Re: [PATCH] analyzer: consider empty ranges and zero byte accesses [PR106845]

2022-09-11 Thread Tim Lange
> ...it took me a moment to realize that the analyzer "sees" that this is
> "main", and thus buf_size is 0.
> 
> Interestingly, if I rename it to not be "main" (and thus buf_size could
> be non-zero), we still don't complain:
>   https://godbolt.org/z/PezfTo9Mz
> Presumably this is a known limitation of the symbolic bounds checking?

Yeah. I do only try structural equality for binaryop_svalues.  The
example does result in a call to eval_condition_without_cm with two
  unaryop_svalue(NOP_EXPR, initial_svalue ('buf_size'))
that have different types ('unsigned int' and 'sizetype').  Thus,
lhs == rhs is false and eval_condition_without_cm does return UNKNOWN.

Changing the type of buf_size to size_t removes the UNARYOP wrapping and
thus, emits a warning: https://godbolt.org/z/4sh7TM4v1 [0]

Otherwise, we could also do a call to structural_equality for
unaryop_svalue inside eval_condition_without_cm and ignore a type
mismatch for unaryop_svalues.  That way, the analyzer would complain about
your example.  Not 100% sure but I think it is okay to ignore the type
here for unaryop_svalues as long as the leafs match up.  If you agree,
I can prepare a patch [1].

[0] I've seen you pushed a patch that displays the capacity as a new
event at region_creation.  My patches did that by overwriting whats
printed using describe_region_creation_event.  Should I remove all
those now unneccessary describe_region_creation_event overloads?
[1] Below is how that would probably look like.

---
 gcc/analyzer/region-model.cc | 22 +++---
 1 file changed, 19 insertions(+), 3 deletions(-)

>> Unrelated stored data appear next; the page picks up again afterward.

/-- A restartable copy's entry (R385); c1 of a gather or scatter holds the list's offset. [DEDUCED, log entry 66] -/
def copyEntry (ts : List Thread) (c : Copy) : List Byte :=
  let cs := if isRows c then setAt c.coords 1 (c.listOff : Int) else c.coords
  bytesLE 4 c.word.toNat ++ bytesLE 4 (frameIndex ts c.uid) ++ (List.range 5).flatMap (fun i => bytesLE 4 (wrap 32 (cs.getD i 0))) ++
  bytesLE 8 c.placeW.toNat ++ (List.range 3).flatMap (fun i => bytesLE 4 (c.box.getD i 0).toNat) ++ List.replicate 16 0

/-- A ring's entry (R385); `sec` gives the group section of a bound sender. -/
def ringEntry (sec : Nat → Nat) (r : Ring) : List Byte :=
  bytesLE 4 r.off ++ bytesLE 4 (r.tb + (r.dp - 1) * 2 ^ 20) ++ bytesLE 1 r.v ++ bytesLE 1 0 ++ bytesLE 2 r.wc ++ bytesLE 2 r.fc ++
  bytesLE 2 ((r.bound.map sec).getD 0xFFFF)

/-- The presence bits of a unit, line 0 first (R385). [DEDUCED, log entry 37] -/
def presenceBytes (sv : Saved) (u : Nat) : List Byte :=
  bytesLE 32 (bitsOf ((List.range 256).map fun i => !sv.absent.any fun a => a.1 == 256 * u + i))

/-- GST of a group section (R385). -/
def groupGst (s : State) (gr : Group) : Nat :=
  if gr.st == .provDone then 2 else if ((grid? s gr.grid).map provisional).getD false then 1 else 0

/-- The fixed part and the arrays of a group section behind its header (R385). -/
def groupBody (s : State) (gr0 : Group) (gridId : Nat) (sec : Nat → Nat) : List Byte :=
  let sv := savedOf s gr0
  let (vc, dug) := match gr0.at_ with
    | .core vc => (vc, false)
    | .dugout _ vc => (vc, true)
  let gr := if dug then gr0 else joinBarren s gr0 vc
  let ts := threadsOf s gr.grid gr.gidx
  let nslot := ((grid? s gr.grid).map fun g => recNslot g.raw).getD 0
  bytesLE 4 gridId ++ bytesLE 4 0 ++ bytesLE 8 gr.gidx ++ bytesLE 1 gr.vd ++ bytesLE 1 (vc % 16) ++ bytesLE 1 (groupGst s gr) ++
  bytesLE 1 (gr.zsk.toNat + 2 * dug.toNat) ++ bytesLE 4 ts.length ++
  bytesLE 1 nslot ++ bytesLE 1 sv.slots.length ++ bytesLE 1 gr.spadUnits ++ bytesLE 1 sv.ops.length ++
  bytesLE 1 sv.copies.length ++ bytesLE 1 sv.rings.length ++ bytesLE 2 (sv.accs.foldl (fun n a => n + 2 ^ a.1) 0) ++
  padTo 16 (bytesLE 1 (sv.pts.foldl (fun n a => n + 2 ^ a.1) 0) ++ bytesLE 1 gr.tfCode ++ bytesLE 3 (min gr.tfCount 0xFFFFFF)) ++
  (List.range 4).flatMap (fun i => let b := gr.bars.getD i Bar.fresh; bytesLE 4 b.gen ++ bytesLE 2 b.arrived.length ++ bytesLE 2 0) ++
  padTo 32 (bytesLE 4 gr.gw.gen ++ bytesLE 2 gr.gw.arrived.length ++ bytesLE 2 (if gr.gw.arrived.isEmpty then 0 else 2 ^ 15 + gr.gwSig) ++
    bytesLE 8 gr.gwThr.toNat ++ bytesLE 1 gr.gwScope) ++
  ts.flatMap (frameBytes gr) ++
  memReadN sv.spad 0 (16384 * gr.spadUnits) ++ (List.range gr.spadUnits).flatMap (presenceBytes sv) ++
  sv.slots.flatMap slotBytes ++ (sortBy (fun a => a.1) sv.accs).flatMap (fun a => memReadN a.2.cells 0 8192) ++
  (sortBy (fun a => a.1) sv.pts).flatMap (fun a => ptBytes a.2) ++
  sv.ops.flatMap opBytes ++ sv.copies.flatMap (copyEntry ts) ++ sv.rings.flatMap (ringEntry sec)

/-! Group sections read back (R386) -/

/-- A record as read (R365). -/
def readRec (b : List Byte) : EvRec :=
  let f := fun (o n : Nat) => natLE ((b.drop o).take n)
  ⟨f 0 1, f 1 1, f 2 2, f 4 1, f 5 1, f 6 2, BitVec.ofNat 32 (f 8 4), BitVec.ofNat 32 (f 0x0C 4), f 0x10 8, BitVec.ofNat 32 (f 0x18 4),
   BitVec.ofNat 32 (f 0x1C 4), []⟩

/-- Slots of values, presence and marks. -/
def readSlots (n vals pres marks : Nat) : List Slot :=
  (List.range n).map fun i => ⟨BitVec.ofNat 32 (bits vals (32 * i) 32), bit pres i, bit marks i⟩

/-- The results of a collective's word are 64 bits wide (R352). -/
def wideColl (w : BitVec 32) : Bool := collWidth (readFmtA w) == 64

/-- The pending wait of a frame record, as a move to what PTR says. [DESIGN CHOICE, log entry 64] -/
def readWait (det : Bool) (ptr : BitVec 32) (b : List Byte) : Option MoveWait :=
  let f := fun (o n : Nat) => natLE ((b.drop o).take n)
  let slot := if f 2 1 < 64 then f 2 1 else 64
  let w : BitVec 32 := BitVec.ofNat 32 (f 4 4)
  let thr : BitVec 64 := BitVec.ofNat 64 (f 0x10 8)
  let mk : Wait → Option MoveWait := fun x => some ⟨if ptr == 0xFFFFFFFF then none else some (ofLink ptr), false, [x]⟩
  match f 0 1 with
  | 1 => mk (.bar (f 1 1 % 4))
  | 2 => mk (.coll 128 slot (wideColl w))
  | 3 => mk (.sig (readFmtT w).ord.toNat (f 0x18 4) thr slot (semAcq (readFmtT w)) w)
  | 4 => mk (if det then .ownGwait (f 0x18 4) thr w else .gwait)
  | _ => none

/-- A thread's record as the image holds it, in the context that it is restored to; the continuation of an acknowledgement loss is not in it (R366,
R385). [DESIGN CHOICE, log entry 65] -/
def readKept (uid ctx : Nat) (b : List Byte) : EvRec :=
  let r := { readRec b with ctx := ctx }
  if r.kind == 5 then { r with cont := (List.range 3).map fun k => BitVec.ofNat 64 (Config.unsaved uid k) } else r

/-- The slots of a frame record whose mark names an error of the array rather than a word (R378, R385): IDX 0x7F in its origin word.
[DEDUCED, log entry 66] -/
def readBad (slots : List Slot) : List Nat :=
  (List.range slots.length).filter fun n => let l := slots.getD n Slot.empty; l.mark && bits l.val.toNat 0 7 == 0x7F

/-- A thread from its frame record; its place comes with its group's (R386). [DESIGN CHOICE, log entry 64] -/
def readFrame (uid ctx grid gidx vc now : Nat) (b : List Byte) : Thread :=
  let f := fun (o n : Nat) => natLE ((b.drop o).take n)
  let xst := f 0x130 4
  let wait := readWait (bit xst 24) (BitVec.ofNat 32 (f 0x138 4)) ((b.drop 0x140).take 32)
  let flt := (b.drop 0x160).take 32
  let r := if flt.all (· == 0) then none else some (readKept uid ctx flt)
  let parked := bit xst 25
  let slots := readSlots 64 (f 0 256) (f 0x100 8) (f 0x108 8)
  { uid := uid, ctx := ctx, grid := grid, gidx := gidx, vc := vc, frame := f 0x13C 4, resident := false, tid := f 0x134 4, detached := bit xst 24
    depth := bits xst 16 8, ptr := ofLink (BitVec.ofNat 32 (f 0x138 4)), slots := slots
    xs := readSlots 8 (f 0x110 32) (bits xst 0 8) (bits xst 8 8)
    st := if parked then .parked else if bit xst 26 then .waiting else if wait.isSome then .moving else .exited
    seq := 1, inst := none, wait := wait, kept := if parked then r else none, parkAt := now
    ackLost := if parked then [] else if r.isSome then [0] else [], ackRec := if parked then none else r, lvsBad := readBad slots, parkLarge := false
    owesYield := false, bitAt := none, statusAt := [] }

diff --git a/gcc/analyzer/region-model.cc b/gcc/analyzer/region-model.cc
index 82006405373..4a9f0ff1e86 100644
--- a/gcc/analyzer/region-model.cc
+++ b/gcc/analyzer/region-model.cc
@@ -4190,6 +4190,24 @@ region_model::eval_condition_without_cm (const svalue 
*lhs,
}
 }
 
+  if (lhs->get_kind () == SK_UNARYOP)
+{
+  switch (op)
+   {
+   default:
+ break;
+   case EQ_EXPR:
+   case LE_EXPR:
+   case GE_EXPR:
+ {
+   tristate res = structural_equality (lhs, rhs);
+   if (res.is_true ())
+ return res;
+ }
+ break;
+   }
+}
+
   return tristate::TS_UNKNOWN;
 }
 
@@ -4307,9 +4325,7 @@ region_model::structural_equality (const svalue *a, const 
svalue *b) const
   {
const unaryop_svalue *un_a = as_a  (a);
if (const unaryop_svalue *un_b = dyn_cast  (b))
- return tristate (pending_diagnostic::same_tree_p (un_a->get_type (),
-   un_b->get_type ())
-  && un_a->get_op () == un_b->get_op ()
+ return tristate (un_a->get_op () == un_b->get_op ()
   && structural_equality (un_a->get_arg (),
   un_b->get_arg ()));
   }
-- 
2.37.3



Re: [PATCH] analyzer: consider empty ranges and zero byte accesses [PR106845]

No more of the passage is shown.